We can now build a random forest model to predict "sentiment".

*Use the Sklearn documentation as necessary for these steps!*

In [None]:
# Review Q: Why might we use a Random Forest model here instead of a decision tree?

# YOUR ANSWER HERE:

In [None]:
# TODO: Define a RandomForestClassifier that will train 20 decision trees.

# YOUR CODE HERE:

In [None]:
# TODO: Fit your RandomForestClassifier to your training data

# YOUR CODE HERE:

## Step 4: Evaluating your model using AUC

In [None]:
# TODO: The following code generate an ROC curve and calculates the corresponding AUC score.
# You'll need to replace the appropriate variables to get this to run

test_y_hat = rf_model.predict_proba(test_X_transformed)

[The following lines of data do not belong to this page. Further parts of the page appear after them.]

-- ==== Sys2Proof/Machine/Ops.lean ====
section
/-! DEFINITION. The operations every command is made of: reading and writing a register field by name (R46, R85), the LUT
(R60), the reset pulse (R451), the checksum registers (R63), raising a status and ending a command with it (R400, R401,
R407, R409), the answer to an illegal word (R365), and the interrupt step (R411). -/

namespace Sys2Proof.Machine

/-! ### The register image by field name -/

/-- What a field reads as, zero-extended to a 32-bit word (R83, R84). -/
def RegImage.read (r : RegImage) : RegField → U32
  | .ctrlEn => r.ctrlEn.setWidth 32
  | .ctrlRst => r.ctrlRst.setWidth 32
  | .chksumEn => r.chksumEn.setWidth 32
  | .mode => r.mode.setWidth 32
  | .runMode => r.runMode.setWidth 32
  | .timingMode => r.timingMode.setWidth 32
  | .dpDiv => r.dpDiv
  | .repeatCount => r.repeatCount
  | .tlim t => r.tlim[t]
  | .slvRfsSrc => r.slvRfsSrc
  | .slvRcsSrc => r.slvRcsSrc
  | .slvDelay => r.slvDelay
  | .slvCsi2Unit => r.slvCsi2Unit
  | .slvCsi2Vc => r.slvCsi2Vc
  | .clkDiv n => r.clkDiv[n]
  | .clkSel t => r.clkSel[t]
  | .sigTypeA t => r.sigTypeA[t]
  | .sigTypeB t => r.sigTypeB[t]
  | .irqEn => r.irqEn
  | .rfsGen => r.rfsGen.setWidth 32
  | .lutLsb p s => (lutAt r.lut p s).lsb
  | .lutMsb p s => (lutAt r.lut p s).msb

/-- One write to a field (R85, R87): the value is truncated to the field's width, and every other field keeps its value.
RFS_GEN is a pulse and reads back as 0 (R62). -/
def RegImage.write (par : Params) (f : RegField) (v : U32) (r : RegImage) : RegImage :=
  match f with
  | .ctrlEn => { r with ctrlEn := v.setWidth 1 }
  | .ctrlRst => { r with ctrlRst := v.setWidth 1 }
  | .chksumEn => { r with chksumEn := v.setWidth 1 }
  | .mode => { r with mode := v.setWidth 2 }
  | .runMode => { r with runMode := v.setWidth 1 }
  | .timingMode => { r with timingMode := v.setWidth 1 }
  | .dpDiv => { r with dpDiv := truncBits par.mainDivBits v }
  | .repeatCount => { r with repeatCount := v }
  | .tlim t => { r with tlim := r.tlim.set t v }
  | .slvRfsSrc => { r with slvRfsSrc := truncBits par.slaveFieldBits v }
  | .slvRcsSrc => { r with slvRcsSrc := truncBits par.slaveFieldBits v }
  | .slvDelay => { r with slvDelay := truncBits par.slaveFieldBits v }
  | .slvCsi2Unit => { r with slvCsi2Unit := truncBits par.slaveFieldBits v }
  | .slvCsi2Vc => { r with slvCsi2Vc := truncBits par.slaveFieldBits v }
  | .clkDiv n => { r with clkDiv := r.clkDiv.set n (truncBits par.clkDivBits v) }
  | .clkSel t => { r with clkSel := r.clkSel.set t v }
  | .sigTypeA t => { r with sigTypeA := r.sigTypeA.set t v }
  | .sigTypeB t => { r with sigTypeB := r.sigTypeB.set t v }
  | .irqEn => { r with irqEn := truncBits par.irqRawBits v }
  | .rfsGen => { r with rfsGen := 0 }
  | .lutLsb p s => { r with lut := lutSet r.lut p s { lutAt r.lut p s with lsb := v } }
  | .lutMsb p s => { r with lut := lutSet r.lut p s { lutAt r.lut p s with msb := v } }

/-- The register image whose every field is the word `d` gives it, truncated to the field's width. -/
def RegImage.drawn (par : Params) (d : RegField → U32) : RegImage :=
  { ctrlEn := (d .ctrlEn).setWidth 1
    ctrlRst := (d .ctrlRst).setWidth 1
    chksumEn := (d .chksumEn).setWidth 1
    mode := (d .mode).setWidth 2
    runMode := (d .runMode).setWidth 1
    timingMode := (d .timingMode).setWidth 1
    dpDiv := truncBits par.mainDivBits (d .dpDiv)
    repeatCount := d .repeatCount
    tlim := Vector.ofFn fun t => d (.tlim t)
    slvRfsSrc := truncBits par.slaveFieldBits (d .slvRfsSrc)
    slvRcsSrc := truncBits par.slaveFieldBits (d .slvRcsSrc)
    slvDelay := truncBits par.slaveFieldBits (d .slvDelay)
    slvCsi2Unit := truncBits par.slaveFieldBits (d .slvCsi2Unit)
    slvCsi2Vc := truncBits par.slaveFieldBits (d .slvCsi2Vc)
    clkDiv := Vector.ofFn fun n => truncBits par.clkDivBits (d (.clkDiv n))
    clkSel := Vector.ofFn fun t => d (.clkSel t)
    sigTypeA := Vector.ofFn fun t => d (.sigTypeA t)
    sigTypeB := Vector.ofFn fun t => d (.sigTypeB t)
    lut := Vector.ofFn fun p => Vector.ofFn fun s => { lsb := d (.lutLsb p s), msb := d (.lutMsb p s) }
    irqEn := truncBits par.irqRawBits (d .irqEn)
    rfsGen := (d .rfsGen).setWidth 1 }

/-! ### State updates -/

/-- Adds one effect to what the current command has done (R91, R92). -/
def State.emit (e : Effect) (s : State) : State :=
  { s with output := { s.output with effects := e :: s.output.effects } }

/-- `REG.f <- v` (R12, R85): the write, seen by the engine in its place in the order (R92). -/
def State.write (f : RegField) (v : U32) (s : State) : State :=
  State.emit (.write f v) { s with regs := s.regs.write s.params f v }

/-- WriteMaskedField on a register the spec gives bit positions for (R85, R126, R127): bits outside `mask` keep their
values. -/
def State.writeMasked (f : RegField) (mask value : U32) (s : State) : State :=
  s.write f (maskedWrite (s.regs.read f) mask value)

/-- `S.status <- d` (R36). -/
def State.setStatus (d : DrvStatus) (s : State) : State := { s with drv := { s.drv with status := d } }

/-- One slot of the LUT, LSB word then MSB word (R60, R254). -/
def State.writeSlot (p : Fin 2) (k : Fin 32) (lsb msb : U32) (s : State) : State :=
  (s.write (.lutLsb p k) lsb).write (.lutMsb p k) msb

/-- The reset pulse (R335, R451): CTRL_RST is written 1 then 0; CTRL_EN becomes 0, so the engine stops; every other
block-written field takes a free value nothing constrains; the Driver State is unchanged. -/
def State.pulseReset (s : State) : State :=
  let s := s.write .ctrlRst 1
  let s :=
    { s with
      regs := { RegImage.drawn s.params (Config.pulseDraw s.draws) with ctrlEn := 0 }
      draws := s.draws + 1 }
  s.write .ctrlRst 0

/-! ### The checksum registers (R63, R82, R133) -/

/-- CHKSUM_LO as it reads now: bits 31:0 of the LUT's checksum while CHKSUM_EN = 1, else what the hardware drives. -/
def State.chksumLo (s : State) : U32 :=
  if s.regs.chksumEn = 1 then (Config.lutChecksum s.regs.lut).setWidth 32 else s.env.chksumLo

/-- CHKSUM_HI as it reads now: in bits 7:0 bits 39:32 of the LUT's checksum while CHKSUM_EN = 1, else what the hardware
drives; bits 31:8 read 0 (R133). -/
def State.chksumHi (s : State) : U32 :=
  if s.regs.chksumEn = 1 then (Config.lutChecksum s.regs.lut >>> 32).setWidth 32
  else (s.env.chksumHi.setWidth 8).setWidth 32

/-- `zext_64(CHKSUM_HI[7:0] ++ CHKSUM_LO[31:0])` (R82, R338). -/
def joinChecksum (hi lo : U32) : U64 := (hi.setWidth 8 ++ lo).setWidth 64

/-- ReadChecksum (R338): no side effect (R63). -/
def State.readChecksum (s : State) : U64 := joinChecksum s.chksumHi s.chksumLo

/-- "snapshot LUT checksum" (R338): from here on the command returns this checksum, whatever follows. -/
def State.snapshotChecksum (s : State) : State :=
  { s with output := { s.output with checksum := some s.readChecksum } }

/-! ### Raising a status, and ending a command with one -/

/-- A command's body, partway: it goes on from a state, or a step has raised a status (R401), with every write so far
kept. -/
inductive Flow where
  | go (s : State)
  | raised (c : Status) (s : State)

/-- The next step of a command: not run once a status has been raised (R401: "short-circuits the remaining pipeline"). -/
def Flow.andThen (f : Flow) (k : State → Flow) : Flow :=
  match f with
  | .go s => k s
  | .raised c s => .raised c s

/-- The start of a command: nothing returned and nothing done yet. -/
def State.beginCommand (s : State) : State := { s with output := Output.empty }

/-- The end of a command: it returns its status. Nothing is saved, no mode changes, no vector is taken (R407); with
HALT_ON_ERROR an error status leaves the block stuck (R409). -/
def State.finish (c : Status) (s : State) : State :=
  { s with
    output := { s.output with status := some c }
    halted := s.halted || (s.params.haltOnError && isErrorStatus c) }

/-- TAKING AN ERROR, and the ordinary end beside it (R401): the command ends with the raised status, or with OK. -/
def Flow.result : Flow → State
  | .go s => s.finish .ok
  | .raised c s => s.finish c

/-- A whole command (R320): one step, from its body. -/
def runCommand (body : State → Flow) (s : State) : State := (body s.beginCommand).result

/-- The NotInit guard (R323): it writes nothing. -/
def guardInitialized (s : State) : Flow :=
  if s.drv.status = .notInit then .raised .notInitialized s else .go s

/-- The answer to a reserved or illegal command word (R142, R365): ILLEGAL_COMMAND, no checksum, nothing written. -/
def illegalCommand (s : State) : State := runCommand (fun t => .raised .illegalCommand t) s

/-! ### The interrupt step -/

/-- IRQ_STATUS as it reads now (R65): IRQ_RAW_BITS of what drives it. -/
def State.irqStatus (s : State) : U32 := truncBits s.params.irqRawBits s.env.irqStatus

/-- IrqStep (R411): it writes no block state, and calls the application back with the raw status AND the requested
events, even when that is 0, if events were requested, a callback is known and the driver is set up. -/
def irqStep (s : State) : State :=
  let s := s.beginCommand
  match s.drv.callback with
  | some cb =>
    if s.drv.requestedIrqEvents ≠ 0 ∧ s.drv.status ≠ .notInit then
      s.emit (.callback cb (s.irqStatus &&& s.drv.requestedIrqEvents))
    else s
  | none => s

/-! ### Taking the next input -/

/-- Takes the oldest input item off the stream and meets its environment (R320). -/
def State.takeInput (env : Env) (rest : List InputItem) (s : State) : State := { s with env := env, input := rest }

end Sys2Proof.Machine
end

fpr, tpr, thresholds = metrics.roc_curve(test_y, test_y_hat[:, 1])

plt.figure()
plt.plot(fpr, tpr, label = 'ROC curve (area = %0.4f)' % metrics.auc(fpr, tpr))
plt.plot([0, 1], [0, 1], 'k--')
plt.xlim([.0, 1.])
plt.ylim([.0, 1.1])
plt.xlabel('FPR/Fall-out')
plt.ylabel('TPR/Sensitivity')
plt.title('Training Sentiment ROC')
plt.legend(loc = 'lower right')
plt.show()

# import seaborn as sns

# plt.figure()
# sns.distplot(fpr, color="red", bins=10)
# sns.distplot(tpr, color="green", bins=10);

In [None]:
# TODO: Now use the same process to generate an ROC score on the training dataset. Are you overfitting? 
# Why/why not? And if so, what can you do about it?

# YOUR CODE HERE

In [None]:
# Review Q: What is AUC score? Why are we using it?

# YOUR ANSWER HERE:

# Part II: Using TF-IDF

Directions: Redo the analysis above with `TfidfVectorizer` instead of `CountVectorizer`. Use 10 estimators for your Random Forest Classifier.  What results do you get?

(Check http://scikit-learn.org/stable/modules/generated/sklearn.feature_extraction.text.TfidfVectorizer.html as needed)

In [None]:
# TODO: YOUR CODE AND RESULTS HERE


In [None]:
# Q: What words have the highest Tf-Idf? What does this indicate?

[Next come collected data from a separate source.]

/-- R202 with R264: the margin suffices. When the selected divider fits, every delta of a table with non-decreasing
times fits the tick-delta field, so that it cannot spill into the mask bits (R456). -/
def Obligations.DeltasOfAFittingDividerFitTheField : Prop :=
  ∀ (par : Params) (tables : List CheckedTable) (d : DriverState),
    d.mainClockDivider = BitVec.ofNat 8 (selectMainDivider par (maxDelay tables) d.workingFreq.toNat) →
    maxDelay tables * d.workingFreq.toNat / 1000000000 / d.mainClockDivider.toNat < 2 ^ par.tickDeltaBits - 1 →
    ∀ T ∈ tables, (T.events.map fun e => e.absTime.toNat).Pairwise (· ≤ ·) →
      ∀ (i : Nat) (e : CheckedEvent), T.events[i]? = some e →
        (tickDelta (prevTick d T.events i) (eventTick d e.absTime)).toNat < 2 ^ par.tickDeltaBits

/-! ### The clock divider solver -/

/-- R214, R215: sorting and collapsing give the distinct periods, strictly ascending. -/
def Obligations.SortedPeriodsAreTheDistinctOnes : Prop :=
  ∀ P : List Nat,
    (dedupAdjacent (sortAscending P)).Pairwise (· < ·) ∧
    (∀ x, x ∈ dedupAdjacent (sortAscending P) ↔ x ∈ P) ∧
    (dedupAdjacent (sortAscending P)).length ≤ P.length ∧
    (P ≠ [] → 1 ≤ (dedupAdjacent (sortAscending P)).length)

/-- R211, R212: collection gives the Clock periods of Table 0's definitions, then of Table 1's, in definition order,
and a zero among them raises NULL_CLK_PERIOD. -/
def Obligations.CollectedPeriodsAreTheClockPeriods : Prop :=
  ∀ (sd0 : List SigDef) (sd1 : Option (List SigDef)),
    let clocks := (sd0 ++ sd1.getD []).filter fun d => decide (d.signalType = 2)
    collectPeriods sd0 sd1 =
      if ∃ d ∈ clocks, d.clockPeriod = 0 then .error .nullClkPeriod
      else .ok (clocks.map fun d => d.clockPeriod.toNat)

/-- R218 (R13's wrap: notes/assumptions/24.md): while the product does not wrap, the representative of a merged
cluster is four fifths of the last merged period, rounded down. -/
def Obligations.MergedRepresentativeIsFourFifths : Prop :=
  ∀ rep last : Nat, 1 ≤ rep → rep * last * 8 < 2 ^ 64 → mergedRepresentative rep last = 4 * last / 5

/-- R228, §8: five distinct periods, four within the doubling threshold of their smallest and one far outside, make
exactly two clusters, in whatever order and however often they were requested; the far one forms its own. -/
def Obligations.FourCloseAndOneFarMakeTwoClusters : Prop :=
  ∀ (P : List Nat) (a b c d x : Nat), 1 ≤ a → a < b → b < c → c < d → d < 2 * a →
    (∀ y, y ∈ P ↔ y = a ∨ y = b ∨ y = c ∨ y = d ∨ y = x) →
    (2 * a ≤ x →
      clustersOf (dedupAdjacent (sortAscending P)) = .ok [⟨a, mergedRepresentative a d⟩, ⟨x, x⟩]) ∧
    (1 ≤ x → 2 * x ≤ a →
      clustersOf (dedupAdjacent (sortAscending P)) = .ok [⟨x, x⟩, ⟨a, mergedRepresentative a d⟩])

/-- R216, R217, R226: at most four clusters. At most four distinct periods are their own clusters; more are merged: each
cluster's smallest member is at least twice the previous one's, and its representative is MergedRepresentative of its
smallest and its greatest member, or the one member it has (R218, notes/assumptions/24.md). ClusterOf finds the cluster
each collected period belongs to: the last whose smallest member is at most the period. -/
def Obligations.ClusterOfFindsThePeriodsCluster : Prop :=
  ∀ (sd0 : List SigDef) (sd1 : Option (List SigDef)) (P : List Nat) (cs : List Cluster),
    collectPeriods sd0 sd1 = .ok P → solveClusters sd0 sd1 = .ok cs →
      cs.length ≤ 4 ∧ (∀ c ∈ cs, c.low ∈ P) ∧
      (4 < (dedupAdjacent (sortAscending P)).length →
        (cs.map Cluster.low).Pairwise (fun a b => 2 * a ≤ b) ∧
        ∀ c ∈ cs, ∃ last ∈ P, c.low ≤ last ∧ last < 2 * c.low ∧ (∀ q ∈ P, q < 2 * c.low → q ≤ last) ∧
          c.rep = if last = c.low then c.low else mergedRepresentative c.low last) ∧
      ∀ (s : State) (p : Nat), p ∈ P →
        ∃ c, cs[clusterOf (persistClusters cs s).drv p]? = some c ∧ c.low ≤ p ∧ p < 2 * c.low ∧
          (∀ (k : Nat) (c' : Cluster), cs[k]? = some c' → clusterOf (persistClusters cs s).drv p < k → p < c'.low) ∧
          ((dedupAdjacent (sortAscending P)).length ≤ 4 → c.low = p ∧ c.rep = p)

/-- R219: more than four distinct periods that still make more than four clusters raise TOO_MANY_CLOCKS, before any
register write; and no other number of clusters does. -/
def Obligations.TooManyClustersRaiseBeforeAnyWrite : Prop :=
  ∀ (sd0 : List SigDef) (sd1 : Option (List SigDef)) (P : List Nat) (s : State), collectPeriods sd0 sd1 = .ok P →
    (solveClocks sd0 sd1 s = .raised .tooManyClocks s ↔
      4 < (dedupAdjacent (sortAscending P)).length ∧ 4 < (mergeClusters (dedupAdjacent (sortAscending P))).length)

/-- R220, R221, R223, R345, R349: a solver error at the level of the command. The dividers are checked and written
cluster by cluster: the first representative whose divider is above 192 raises CLK_DIVIDER_ERROR, with the fields of the
clusters before it written and the others unchanged. A SETUP whose solver raises a status (NULL_CLK_PERIOD or
TOO_MANY_CLOCKS before any divider, or CLK_DIVIDER_ERROR) returns it in NotInit, the checksum of its LUT returned
(R338): everything up to DPDIV is programmed, with CLKDIV_1..CLKDIV_j of the clusters `written`, and nothing after; the
dividers not written, CLKSEL and IRQ_EN hold what the pulse drew (notes/assumptions/2.md). Three clauses rest on the
model's readings: that CTRL_RST holds 0 after the pulse (DEDUCED: notes/assumptions/14.md), that the five slave fields
share one width (DESIGN CHOICE: notes/assumptions/25.md), and that the code of a divider of 0 is a free value (DESIGN
CHOICE: notes/assumptions/26.md). RFS_GEN is not stated here. -/
def Obligations.SolverErrorKeepsTheEarlierWrites : Prop :=
  (∀ (f : Nat) (done : List Cluster) (bad : Cluster) (rest : List Cluster) (s : State),
    (done ++ bad :: rest).length ≤ 4 → (∀ c ∈ done, linearDivider c.rep f ≤ 192) → 192 < linearDivider bad.rep f →
      ∃ t, writeDividers f (numbered (done ++ bad :: rest)) s = .raised .clkDividerError t ∧
        t.drv = s.drv ∧ t.regs = { s.regs with clkDiv := t.regs.clkDiv } ∧
        (∀ (n : Fin 4) (c : Cluster), done[n.val]? = some c →
          t.regs.clkDiv[n] = truncBits s.params.clkDivBits (clkDivCode s.params (linearDivider c.rep f))) ∧
        (∀ n : Fin 4, done.length ≤ n.val → t.regs.clkDiv[n] = s.regs.clkDiv[n])) ∧
  ∀ (p : InitParams) (s : State) (v : Plan) (c : Status) (written : List Cluster), SetupSolves p s v →
    (solveClusters v.sigDef0 v.sigDef1 = .error c ∧ written = [] ∨
      c = .clkDividerError ∧ ∃ bad rest, solveClusters v.sigDef0 v.sigDef1 = .ok (written ++ bad :: rest) ∧
        (∀ x ∈ written, linearDivider x.rep p.clockFreq.toNat ≤ 192) ∧ 192 < linearDivider bad.rep p.clockFreq.toNat) →
    ∃ t, exec (.setup p) s = .next t ∧ t.output.status = some c ∧ t.drv = failedSetupDriver p s v ∧
      SetupProgrammed p s v t ∧ HoldsDividers p.clockFreq.toNat written s t.regs ∧
      (∀ q : Fin 2, t.regs.clkSel[q] = Config.pulseDraw s.draws (.clkSel q)) ∧
      t.regs.irqEn = truncBits s.params.irqRawBits (Config.pulseDraw s.draws .irqEn)

/-- R220: the linear divider is the period times the frequency over 10^9, rounded up. -/
def Obligations.LinearDividerRoundsUp : Prop :=
  ∀ rep f d : Nat, linearDivider rep f ≤ d ↔ rep * f ≤ d * 1000000000

/-- R222: the doubling algorithm gives the table of codes for every legal divider, and the default parameters hold it
in a field of their width. R222 calls the table the spec's choice (notes/assumptions/19.md). -/
def Obligations.ClkDivCodesAreTheTable : Prop :=
  ∀ div : Fin 193, 1 ≤ div.val →
    (clkDivEncode div.val).toNat = clkDivCodeOf div.val ∧ clkDivCode defaultParams div.val = clkDivEncode div.val ∧
      truncBits defaultParams.clkDivBits (clkDivEncode div.val) = clkDivEncode div.val

/-- R128, R227: the clock-select registers of a successful SETUP, bit by bit: each output's 2-bit field holds the
cluster of its last Clock definition, every other bit is 0, and a table slot with no definitions has none set. -/
def Obligations.ClockSelectHoldsEachOutputsCluster : Prop :=
  ∀ (p : InitParams) (s : State) (v : Plan) (cs : List Cluster), SetupPasses p s v cs →
    ∃ t, exec (.setup p) s = .next t ∧
      ∀ (q : Fin 2) (b : Nat), b < 32 →
        (t.regs.clkSel[q]).getLsbD b = clkSelBit t.drv (slotDefinitions v.sigDef0 v.sigDef1 v.table0.length q) b

/-! ### The table compiler and the output types -/

/-- R119, R256, R260–R262: the action mask, bit by bit: a bit is set exactly when some action of the event sets it. -/
def Obligations.ActionMaskBitsComeFromTheActions : Prop :=
  ∀ (par : Params) (sd : List SigDef) (A : List Action) (m : U64),
    (∀ a ∈ A, a.outputSignal.toNat < 16) → resolveActions par sd A = .ok m →
      ∀ b, b < 64 → (m.getLsbD b = true ↔ ∃ a ∈ A, setsMaskBit par a b)

/-- R255, R257–R259: the first action that is undefined, or out of range, gives the status; with none the list
resolves. -/
def Obligations.FirstUnresolvedActionGivesTheStatus : Prop :=
  ∀ (par : Params) (sd : List SigDef) (A : List Action),
    ((∃ m, resolveActions par sd A = .ok m) ↔ ∀ a ∈ A, ∀ c, ¬ actionFault sd a c) ∧
    ∀ c, resolveActions par sd A = .error c ↔
      ∃ done a rest, A = done ++ a :: rest ∧ (∀ x ∈ done, ∀ c', ¬ actionFault sd x c') ∧ actionFault sd a c

/-- R264: the delta is the difference mod 2^32, a zero forced to 1: it is never 0. -/
def Obligations.TickDeltaIsTheDifferenceNeverZero : Prop :=
  ∀ prev tick : Nat,
    tickDelta prev tick ≠ 0 ∧
    (tick % 2 ^ 32 = prev % 2 ^ 32 → tickDelta prev tick = 1) ∧
    (tick % 2 ^ 32 ≠ prev % 2 ^ 32 → ((tickDelta prev tick).toNat + prev) % 2 ^ 32 = tick % 2 ^ 32)

/-- R126, R127, R300–R307, R358: the signal-type registers of a successful SETUP, and of a successful UPDATE_TABLES,
bit by bit, wherever the SPT type bit lies: a bit of register A holds what the last definition that writes it wrote there
(the SPT bit for an SPT Toggle entry, a CTEP output's 2-bit field its type); each RCS and RFS field of register B holds
the type of its output's last definition; a bit that none writes is 0, so a field with no definition is HiZ. -/
def Obligations.SignalTypeRegistersHoldTheLastTypes : Prop :=
  (∀ (p : InitParams) (s : State) (v : Plan) (cs : List Cluster), SetupPasses p s v cs →
    ∃ t, exec (.setup p) s = .next t ∧
      HoldsTypes s.params (slotDefinitions v.sigDef0 v.sigDef1 v.table0.length) t.regs) ∧
  ∀ (u : UpdateParams) (s : State) (t0 : CheckedTable) (t1 : Option CheckedTable) (L0 L1 : List SigDef),
    UpdatePasses u s t0 t1 L0 L1 →
    ∃ t, exec (.updateTables u) s = .next t ∧
      HoldsTypes s.params (slotDefinitions L0 s.drv.signalDef1 t0.length) t.regs

/-- R84, R85: a masked write takes the value's bits inside the mask and keeps the register's outside, and a masked read
gives back, shifted down, what was written. On a part whose layout keeps the fields apart and within their widths
(REG_LAYOUT is open: notes/assumptions/10.md), writing a field by name is exactly one masked access, the newest, and it
changes of the block-written bits of all registers only those of its mask, to the value shifted into place; RFS_GEN, the
pulse, is not held (R62). -/
def Obligations.MaskedWriteKeepsTheBitsOutsideTheMask : Prop :=
  (∀ (reg mask value : U32) (b : Nat),
    (maskedWrite reg mask value).getLsbD b = if mask.getLsbD b then value.getLsbD b else reg.getLsbD b) ∧
  (∀ (reg value : U32) (pos : Nat), pos ≤ 30 → value.toNat ≤ 3 →
    maskedRead (maskedWrite reg (mask2 pos) (value <<< pos)) (mask2 pos) pos = value) ∧
  (∀ (s : State) (f : RegField) (v : U32),
    let pl := placeOf s.params.layout f
    (s.write f v).accesses = s.accesses ++ [⟨pl.offset, pl.mask, v <<< pl.shift⟩] ∧
    (LayoutOk s.params → f ≠ .rfsGen → ∀ off,
      (s.write f v).blockWord off =
        if pl.offset = off then maskedWrite (s.blockWord off) pl.mask (v <<< pl.shift) else s.blockWord off))

/-! ### UPDATE_TABLES -/

/-- R351: UPDATE_TABLES with Table 1 present where SETUP had none, or absent where it had one, raises WRG_PTR_TABLE1
and leaves the Driver State and the registers unchanged. -/
def Obligations.UpdateRefusesAChangeOfTableMode : Prop :=
  ∀ (u : UpdateParams) (s : State), u.wf = true → s.drv.status ≠ .notInit →
    u.table1.isSome ≠ s.drv.signalDef1.isSome →
      exec (.updateTables u) s = .next (returned .wrgPtrTable1 none [] s)

/-- R352: UPDATE_TABLES with tables that do not validate leaves everything unchanged. -/
def Obligations.UpdateWithInvalidTablesChangesNothing : Prop :=
  ∀ (u : UpdateParams) (s : State) (c : Status), u.wf = true → s.drv.status ≠ .notInit →
    u.table1.isSome = s.drv.signalDef1.isSome → validateTables u = .error c →
      exec (.updateTables u) s = .next (returned c none [] s)

/-- R350, R353–R355, R342–R344: UPDATE_TABLES completes: it returns OK with the checksum of the LUT it leaves, in
Initialized with a running engine stopped, and the divider, the run mode, the limits and DPDIV are those of the new
tables. -/
def Obligations.UpdateTablesCompletes : Prop :=
  ∀ (u : UpdateParams) (s : State) (t0 : CheckedTable) (t1 : Option CheckedTable) (L0 L1 : List SigDef),
    UpdatePasses u s t0 t1 L0 L1 →
    ∃ t, exec (.updateTables u) s = .next t ∧
      t.output.status = some .ok ∧ t.output.checksum = some ((Config.lutChecksum t.regs.lut).setWidth 64) ∧
      t.drv =
        { s.drv with
          status := .initialized
          mainClockDivider :=
            BitVec.ofNat 8 (selectMainDivider s.params (maxDelay (t0 :: t1.toList)) s.drv.workingFreq.toNat) } ∧
      t.regs.ctrlEn = (if s.drv.status = .running then 0 else s.regs.ctrlEn) ∧ t.regs.chksumEn = 1 ∧
      t.regs.rfsGen = s.regs.rfsGen ∧
      t.regs.dpDiv.toNat = t.drv.mainClockDivider.toNat % 2 ^ s.params.mainDivBits ∧
      t.regs.runMode = (if t1 ≠ none ∨ 32 < t0.length then 1 else 0) ∧
      t.regs.tlim[0] = limitOf s.drv.workingFreq.toNat t.drv.mainClockDivider.toNat t0.execTimeLimit ∧
      t.regs.tlim[1] =
        (match t1 with
         | some T1 => limitOf s.drv.workingFreq.toNat t.drv.mainClockDivider.toNat T1.execTimeLimit
         | none =>
           if 32 < t0.length then limitOf s.drv.workingFreq.toNat t.drv.mainClockDivider.toNat t0.execTimeLimit
           else 0xFFFFFFFF#32) ∧
      t.halted = s.halted ∧ t.env = s.env ∧ t.input = s.input ∧ t.params = s.params ∧ t.draws = s.draws

/-- R357, R252–R254: the LUT of a successful UPDATE_TABLES, compiled with the snapshot definitions; page 1 keeps its
previous contents when the update does not write it. -/
def Obligations.UpdateTablesRecompilesTheLut : Prop :=
  ∀ (u : UpdateParams) (s : State) (t0 : CheckedTable) (t1 : Option CheckedTable) (L0 L1 : List SigDef),
    UpdatePasses u s t0 t1 L0 L1 →
    ∃ t, exec (.updateTables u) s = .next t ∧
      (∀ k, lutAt t.regs.lut 0 k = firstPageSlot s.params t.drv L0 t0.events k) ∧
      (∀ T, t1 = some T → ∀ k, lutAt t.regs.lut 1 k = firstPageSlot s.params t.drv L1 T.events k) ∧
      (t1 = none → 32 < t0.events.length →
        ∀ k, lutAt t.regs.lut 1 k = secondPageSlot s.params t.drv L0 t0.events k) ∧
      (t1 = none → t0.events.length ≤ 32 → ∀ k, lutAt t.regs.lut 1 k = lutAt s.regs.lut 1 k)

## Bonus Questions/Exercises:

- Which features are most important? (hint: Read the docs: http://scikit-learn.org/stable/modules/generated/sklearn.ensemble.RandomForestClassifier.html)
- Use `cross_val_score` instead of a simple train/test split. How much does your model improve?
- In your own words*, describe what `cross_val_score` is doing
- Try including larger n_grams (e.g. 2 or 3) in your analysis. Does this improve your results?
- What other strategies can you use to improve your results?
- Why might using KNN be a bad idea on this dataset?